Владимир Короленко - История моего современника
Совесть у всех была неспокойна.
И вот, на третий день, часа в три, вскоре после того как на дворе прогремели колеса отцовской брички, нас позвали не к обеду, а в кабинет отца.
Мы были уверены, что дело идет о наказании, и вошли в угнетенном настроении. В кабинете мы увидели мать с встревоженным лицом и слезами на глазах. Лицо отца было печально.
– Дети, – сказал он, увидев нас, – я должен вам объявить печальную и страшную новость: Славек вчера вечером умер.
Я помню, что никто из нас не сказал на это ни одного слова, и, я думаю, старшим могло показаться, что известие не произвело на детей никакого впечатления. Мы тихо вышли из комнаты и сели за стол.

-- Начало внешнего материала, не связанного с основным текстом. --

-- ==== Sys2Proof/Machine/Integer.lean ====
section
/-!
DEFINITION. Integer, shift, logic, bit-field, compare, select, address, move and index instructions (R72 to R88).
-/
namespace Sys2Proof.Machine

/-- APPLY of R73: 0 `wrap`, 1 `sats`, 2 `satu`, as an n-bit pattern. -/
def applyMode (md n : Nat) (x : Int) : Nat :=
  match md with
  | 0 => wrap x n
  | 1 => wrap (sats x n) n
  | _ => wrap (satu x n) n

/-- A field that IMM32 may replace: checked only when it does not. -/
def unlessImm (f : Fields) (e : Nat × OpKind × Operand) : List (Nat × OpKind × Operand) :=
  if f.imm.isSome then [] else [e]

/-- Register instructions: the fields are checked in order, then the lane's result is computed. -/
def regOp (s : State) (f : Fields) (ks : List (Nat × OpKind × Operand)) (compute : Lane → Except LaneFail LaneOut) :
    Host.Outcome State Fault Refusal :=
  s.execLanes f.guard f.dst.toSpec.toNat f.readsChannel (fun _ l => do
    l.check s ks
    compute l)

/-- One integer source. -/
def intUn (s : State) (f : Fields) (op : Nat → Nat) : Host.Outcome State Fault Refusal :=
  let w := f.ty.isPair
  regOp s f [(pSA, .src w, f.sa), (pDST, .dst w, f.dst)] (fun l => do
    let a ← l.readInt s pSA f.sa f.ty
    .ok ((l.start s f).putInt (l.regs s) f.dst f.ty (op a)))

/-- Two integer sources, patterns in and a pattern out; IMM32 replaces SB. -/
def intBin (s : State) (f : Fields) (op : Nat → Nat → Nat) : Host.Outcome State Fault Refusal :=
  let w := f.ty.isPair
  regOp s f ([(pSA, .src w, f.sa)] ++ unlessImm f (pSB, .src w, f.sb) ++ [(pDST, .dst w, f.dst)]) (fun l => do
    let a ← l.readInt s pSA f.sa f.ty
    let b ← l.readIntI s pSB f.sb f.ty f.imm
    .ok ((l.start s f).putInt (l.regs s) f.dst f.ty (op a b)))

/-- Three integer sources; IMM32 replaces SB. -/
def intTri (s : State) (f : Fields) (op : Nat → Nat → Nat → Nat) : Host.Outcome State Fault Refusal :=
  let w := f.ty.isPair
  regOp s f ([(pSA, .src w, f.sa)] ++ unlessImm f (pSB, .src w, f.sb) ++ [(pSC, .src w, f.sc), (pDST, .dst w, f.dst)]) (fun l => do
    let a ← l.readInt s pSA f.sa f.ty
    let b ← l.readIntI s pSB f.sb f.ty f.imm
    let c ← l.readInt s pSC f.sc f.ty
    .ok ((l.start s f).putInt (l.regs s) f.dst f.ty (op a b c)))

/-- Three integer sources; IMM32 replaces SC. -/
def intTriC (s : State) (f : Fields) (op : Nat → Nat → Nat → Nat) : Host.Outcome State Fault Refusal :=
  let w := f.ty.isPair
  regOp s f ([(pSA, .src w, f.sa), (pSB, .src w, f.sb)] ++ unlessImm f (pSC, .src w, f.sc) ++ [(pDST, .dst w, f.dst)]) (fun l => do
    let a ← l.readInt s pSA f.sa f.ty
    let b ← l.readInt s pSB f.sb f.ty
    let c ← l.readIntI s pSC f.sc f.ty f.imm
    .ok ((l.start s f).putInt (l.regs s) f.dst f.ty (op a b c)))

/-- An exact result under the instruction's mode (R73). -/
def intResult (f : Fields) (x : Int) : Nat := applyMode f.md.toNat f.ty.width x

/-! ## Arithmetic (R74, R75) -/

def execIadd (f : Fields) (s : State) : Host.Outcome State Fault Refusal :=
  intBin s f (fun a b => intResult f (f.ty.val a + f.ty.val b))

def execIsub (f : Fields) (s : State) : Host.Outcome State Fault Refusal :=
  intBin s f (fun a b => intResult f (f.ty.val a - f.ty.val b))

def execImul (f : Fields) (s : State) : Host.Outcome State Fault Refusal :=
  intBin s f (fun a b => intResult f (f.ty.val a * f.ty.val b))

/-- floor(a · b / 2^n). -/
def execImulh (f : Fields) (s : State) : Host.Outcome State Fault Refusal :=
  intBin s f (fun a b => wrap ((f.ty.val a * f.ty.val b) / ((2 ^ f.ty.width : Nat) : Int)) f.ty.width)

def execImad (f : Fields) (s : State) : Host.Outcome State Fault Refusal :=
  intTri s f (fun a b c => intResult f (f.ty.val a * f.ty.val b + f.ty.val c))

def execIabs (f : Fields) (s : State) : Host.Outcome State Fault Refusal :=
  intUn s f (fun a => intResult f ((f.ty.val a).natAbs : Int))

def execIneg (f : Fields) (s : State) : Host.Outcome State Fault Refusal :=
  intUn s f (fun a => intResult f (-(f.ty.val a)))

def execImin (f : Fields) (s : State) : Host.Outcome State Fault Refusal :=
  intBin s f (fun a b => if f.ty.val b < f.ty.val a then b else a)

def execImax (f : Fields) (s : State) : Host.Outcome State Fault Refusal :=
  intBin s f (fun a b => if f.ty.val a < f.ty.val b then b else a)

/-- min(max(a, b), c). -/
def execIclamp (f : Fields) (s : State) : Host.Outcome State Fault Refusal :=
  intTriC s f (fun a b c =>
    let m := if f.ty.val a < f.ty.val b then b else a
    if f.ty.val c < f.ty.val m then c else m)

/-- Addition with carry (R75). -/
def execAddc (f : Fields) (s : State) : Host.Outcome State Fault Refusal :=
  let w := f.ty.isPair
  regOp s f ([(pSA, .src w, f.sa)] ++ unlessImm f (pSB, .src w, f.sb)
      ++ (if f.minor == 1 then [(pSC, .pred, f.sc)] else []) ++ [(pDST, .dst w, f.dst)]) (fun l => do
    let a ← l.readInt s pSA f.sa f.ty
    let b ← l.readIntI s pSB f.sb f.ty f.imm
    let cin := if f.minor == 1 then b2n ((l.thr s).readPred f.sc) else 0
    let sum := a + b + cin
    let o := (l.start s f).putInt (l.regs s) f.dst f.ty (sum % 2 ^ f.ty.width)
    .ok { o with th := o.th.setPred f.slot.toNat (bitOf sum f.ty.width) })

/-! ## Shifts (R77): the amount is the low 32 bits of SB whatever the type -/

/-- The amount of a shift: under a narrow type the operand still supplies its low 32 bits. -/
def shiftIns (s : State) (f : Fields) (op : Nat → Nat → Nat) : Host.Outcome State Fault Refusal :=
  let w := f.ty.isPair
  regOp s f ([(pSA, .src w, f.sa)] ++ unlessImm f (pSB, .src w, f.sb) ++ [(pDST, .dst w, f.dst)]) (fun l => do
    let a ← l.readInt s pSA f.sa f.ty
    let b ← match f.imm with
      | some i => Except.ok i
      | none => if w then (l.readPair s pSB f.sb).map loWord else l.readWord s pSB f.sb
    .ok ((l.start s f).putInt (l.regs s) f.dst f.ty (op a b.toNat)))

/-- a · 2^s under the mode; s above 128 gives what 128 gives. -/
def execShl (f : Fields) (s : State) : Host.Outcome State Fault Refusal :=
  shiftIns s f (fun a n => intResult f (f.ty.val a * ((2 ^ (min n 128) : Nat) : Int)))

def execShr (f : Fields) (s : State) : Host.Outcome State Fault Refusal :=
  shiftIns s f (fun a n => a / 2 ^ (min n 128))

def execSar (f : Fields) (s : State) : Host.Outcome State Fault Refusal :=
  shiftIns s f (fun a n => wrap (sx a f.ty.width / ((2 ^ (min n 128) : Nat) : Int)) f.ty.width)

def execRotl (f : Fields) (s : State) : Host.Outcome State Fault Refusal :=
  shiftIns s f (fun a n =>
    let w := f.ty.width
    let k := n % w
    (a * 2 ^ k) % 2 ^ w + a / 2 ^ (w - k))

/-! ## Logic (R78) -/

def execAndOp (f : Fields) (s : State) : Host.Outcome State Fault Refusal := intBin s f (fun a b => a &&& b)

def execOrOp (f : Fields) (s : State) : Host.Outcome State Fault Refusal := intBin s f (fun a b => a ||| b)

def execXorOp (f : Fields) (s : State) : Host.Outcome State Fault Refusal := intBin s f (fun a b => a ^^^ b)

/-- a AND NOT b. -/
def execAndn (f : Fields) (s : State) : Host.Outcome State Fault Refusal := intBin s f (fun a b => a ^^^ (a &&& b))

/-- Bits 0 to n-1 given by a function of the bit number, as a number. -/
def natOfBits (g : Nat → Bool) : Nat → Nat
  | 0 => 0
  | n + 1 => natOfBits g n + (if g n then 2 ^ n else 0)

/-- The table of a `blut`: MINOR, SLOT and MOD[0]. -/
def lutOf (f : Fields) : Nat := 16 * f.minor.toNat + 2 * f.slot.toNat + f.md.toNat % 2

def execBlut (f : Fields) (s : State) : Host.Outcome State Fault Refusal :=
  intTriC s f (fun a b c =>
    natOfBits (fun i => bitOf (lutOf f) (b2n (bitOf a i) + 2 * b2n (bitOf b i) + 4 * b2n (bitOf c i))) f.ty.width)

/-! ## Bit counts (R79) -/

def popCount (a : Nat) : Nat → Nat
  | 0 => 0
  | n + 1 => popCount a n + b2n (bitOf a n)

/-- Zeros above the highest one of the low n bits. -/
def leadZeros (a : Nat) : Nat → Nat
  | 0 => 0
  | n + 1 => if bitOf a n then 0 else leadZeros a n + 1

/-- Zeros below the lowest one, counting up to n bits from bit k. -/
def trailZeros (a k : Nat) : Nat → Nat
  | 0 => 0
  | n + 1 => if bitOf a k then 0 else trailZeros a (k + 1) n + 1

def execPopc (f : Fields) (s : State) : Host.Outcome State Fault Refusal := intUn s f (fun a => popCount a f.ty.width)

def execClz (f : Fields) (s : State) : Host.Outcome State Fault Refusal := intUn s f (fun a => leadZeros a f.ty.width)

def execCtz (f : Fields) (s : State) : Host.Outcome State Fault Refusal := intUn s f (fun a => trailZeros a 0 f.ty.width)

def execBrev (f : Fields) (s : State) : Host.Outcome State Fault Refusal :=
  intUn s f (fun a => natOfBits (fun i => bitOf a (f.ty.width - 1 - i)) f.ty.width)

/-! ## Bit fields (R80, R81) -/

/-- The position and the end of a field of a w-bit operand, none when the descriptor names no bit. -/
def fieldOf (desc w : Nat) : Option (Nat × Nat) :=
  let pos := desc % 256
  let len := desc / 256 % 256
  if len = 0 || w ≤ pos then none else some (pos, min (pos + len) w)

/-- The field of A as `bfx` writes it: x as an integer. -/
def bfxVal (signed : Bool) (a w desc : Nat) : Int :=
  match fieldOf desc w with
  | none => 0
  | some (pos, hi) =>
    let x := a / 2 ^ pos % 2 ^ (hi - pos)
    if signed then sx x (hi - pos) else zx x (hi - pos)

/-- C with a field replaced by the low bits of A. -/
def bfiVal (a c w desc : Nat) : Nat :=
  match fieldOf desc w with
  | none => c
  | some (pos, hi) =>
    let n := hi - pos
    c % 2 ^ pos + (a % 2 ^ n) * 2 ^ pos + c / 2 ^ hi * 2 ^ hi

/-- The descriptor: SB's low 16 bits, or IMM32. Under a 64-bit type SB is a pair like any operand (R61). -/
def Lane.readDesc (l : Lane) (s : State) (f : Fields) : Except LaneFail Nat :=
  match f.imm with
  | some i => .ok i.toNat
  | none => (if f.ty.isPair then (l.readPair s pSB f.sb).map loWord else l.readWord s pSB f.sb).map (fun w => w.toNat % 2 ^ 16)

def execBfx (f : Fields) (s : State) : Host.Outcome State Fault Refusal :=
  let w := f.ty.isPair
  regOp s f ([(pSA, .src w, f.sa)] ++ unlessImm f (pSB, .src w, f.sb) ++ [(pDST, .dst w, f.dst)]) (fun l => do
    let a ← l.readInt s pSA f.sa f.ty
    let d ← l.readDesc s f
    .ok ((l.start s f).putInt (l.regs s) f.dst f.ty (wrap (bfxVal f.ty.isSigned a f.ty.width d) f.ty.width)))

def execBfi (f : Fields) (s : State) : Host.Outcome State Fault Refusal :=
  let w := f.ty.isPair
  regOp s f ([(pSA, .src w, f.sa)] ++ unlessImm f (pSB, .src w, f.sb) ++ [(pSC, .src w, f.sc), (pDST, .dst w, f.dst)]) (fun l => do
    let a ← l.readInt s pSA f.sa f.ty
    let d ← l.readDesc s f
    let c ← l.readInt s pSC f.sc f.ty
    .ok ((l.start s f).putInt (l.regs s) f.dst f.ty (bfiVal a c f.ty.width d)))

/-- Byte j of a `bperm` result. -/
def bpermByte (src c j : Nat) : Nat :=
  let sel := c / 2 ^ (4 * j) % 16
  let y := src / 2 ^ (8 * (sel % 8)) % 256
  if sel < 8 then y else if 128 ≤ y then 255 else 0

def execBperm (f : Fields) (s : State) : Host.Outcome State Fault Refusal :=
  intTriC s f (fun a b c =>
    let src := a + 2 ^ 32 * b
    bpermByte src c 0 + 2 ^ 8 * bpermByte src c 1 + 2 ^ 16 * bpermByte src c 2 + 2 ^ 24 * bpermByte src c 3)

/-! ## Compare, select, address, move (R83 to R86) -/

/-- The condition of an integer compare (R83). -/
def intCond (cond : Nat) (a b : Int) : Bool :=
  match cond with
  | 0 => a == b
  | 1 => a != b
  | 2 => a < b
  | 3 => a ≤ b
  | 4 => b < a
  | _ => b ≤ a

def execIcmp (f : Fields) (s : State) : Host.Outcome State Fault Refusal :=
  let w := f.ty.isPair
  regOp s f ([(pSA, .src w, f.sa)] ++ unlessImm f (pSB, .src w, f.sb) ++ [(pDST, .pred, f.dst)]) (fun l => do
    let a ← l.readInt s pSA f.sa f.ty
    let b ← l.readIntI s pSB f.sb f.ty f.imm
    .ok ((l.start s f).putPred f.dst (intCond f.minor.toNat (f.ty.val a) (f.ty.val b))))

def execIsel (f : Fields) (s : State) : Host.Outcome State Fault Refusal :=
  let w := f.ty.isPair
  regOp s f ([(pSA, .src w, f.sa)] ++ unlessImm f (pSB, .src w, f.sb) ++ [(pSC, .pred, f.sc), (pDST, .dst w, f.dst)]) (fun l => do
    let a ← l.readInt s pSA f.sa f.ty
    let b ← l.readIntI s pSB f.sb f.ty f.imm
    .ok ((l.start s f).putInt (l.regs s) f.dst f.ty (if (l.thr s).readPred f.sc then a else b)))

/-- Address formation (R85). DST names an even v pair, or 0x1FF, to which a write is discarded (R10; DESIGN CHOICE, log entry 86). -/
def execLea (f : Fields) (s : State) : Host.Outcome State Fault Refusal :=
  regOp s f ([(pSA, .vReg true, f.sa)] ++ unlessImm f (pSB, .src false, f.sb) ++ [(pDST, .load true, f.dst)]) (fun l => do
    let a ← l.readPair s pSA f.sa
    let b ← l.readIntI s pSB f.sb f.ty f.imm
    .ok ((l.start s f).putPair (l.regs s) f.dst
      (BitVec.ofInt 64 ((a.toNat : Int) + f.ty.val b * ((2 ^ f.slot.toNat : Nat) : Int)))))

def execMov (f : Fields) (s : State) : Host.Outcome State Fault Refusal := intUn s f (fun a => a)

/-- What `movi` writes of IMM32: extended by R53 and placed by R28. -/
def moviVal (ty : Ty) (w : Word) : DWord :=
  match ty with
  | .f32 | .f16x2 | .bf16x2 => BitVec.ofNat 64 w.toNat
  | .f16 | .bf16 => BitVec.ofNat 64 (w.toNat % 2 ^ 16)
  | ty => BitVec.ofInt 64 (ty.val (immInt w ty))

def execMovi (f : Fields) (s : State) : Host.Outcome State Fault Refusal :=
  let w := f.ty.isPair
  regOp s f [(pDST, .dst w, f.dst)] (fun l =>
    let x := moviVal f.ty (f.imm.getD 0)
    let o := l.start s f
    .ok (if w then o.putPair (l.regs s) f.dst x else o.put (l.regs s) f.dst (loWord x)))

/-! ## Index decomposition (R87, R88) -/

/-- The coordinate of x under record k of a shape entry. -/
def tidxVal (entry : BitVec 1024) (k x : Nat) : Nat :=
  let r := (entry.extractLsb' (256 * k) 256).toNat
  let dmul := bitsOf r 32 0
  let xmul := bitsOf r 96 64
  let ext := bitsOf r 159 128
  let dshift := bitsOf r 167 160
  let xshift := bitsOf r 175 168
  let q := x * dmul / 2 ^ (32 + dshift)
  if ext = 0 then q % 2 ^ 32 else wrap ((q : Int) - (ext * (q * xmul / 2 ^ (32 + xshift)) : Nat)) 32

def execTidx (f : Fields) (s : State) : Host.Outcome State Fault Refusal :=
  regOp s f [(pSA, .src false, f.sa), (pSB, .src false, f.sb), (pDST, .dst false, f.dst)] (fun l => do
    let x ← l.readWord s pSA f.sa
    let e ← l.readWord s pSB f.sb
    match (l.grid s).shapes[e.toNat]? with
    | none => .error (.fault (opInfo 2 f.sb.toSpec.toNat pSB))
    | some r => .ok ((l.start s f).put (l.regs s) f.dst (BitVec.ofNat 32 (tidxVal r f.minor.toNat x.toNat))))

end Sys2Proof.Machine
end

Но никто из нас не радовался, что отцовская гроза миновала. Мы чувствовали какую-то другую грозу, неведомую и мрачную…
На следующий день нас взяли на похороны Славка. Жили они на песчаной кладбищенской улице, почти у самого кладбища, и я в первый раз почувствовал, что такое смерть… Славек, такой же тонкий, еще как будто выше ростом, в такой же темно-зеленой курточке с белыми воротничками лежал на столе, как и пан Коляновский – совершенно белый и неподвижный. Кругом горели желтым пламенем траурные свечи, воздух был спертый, насыщенный чем-то особенным, в комнате слышались тихие разговоры и вздохи. А когда Славка, подняв вместе с гробом на плечи, понесли из комнаты на двор, то мать его громко кричала и билась на руках у людей, прося, чтобы и ее зарыли в землю вместе с сыном, и что она сама виновата в его смерти.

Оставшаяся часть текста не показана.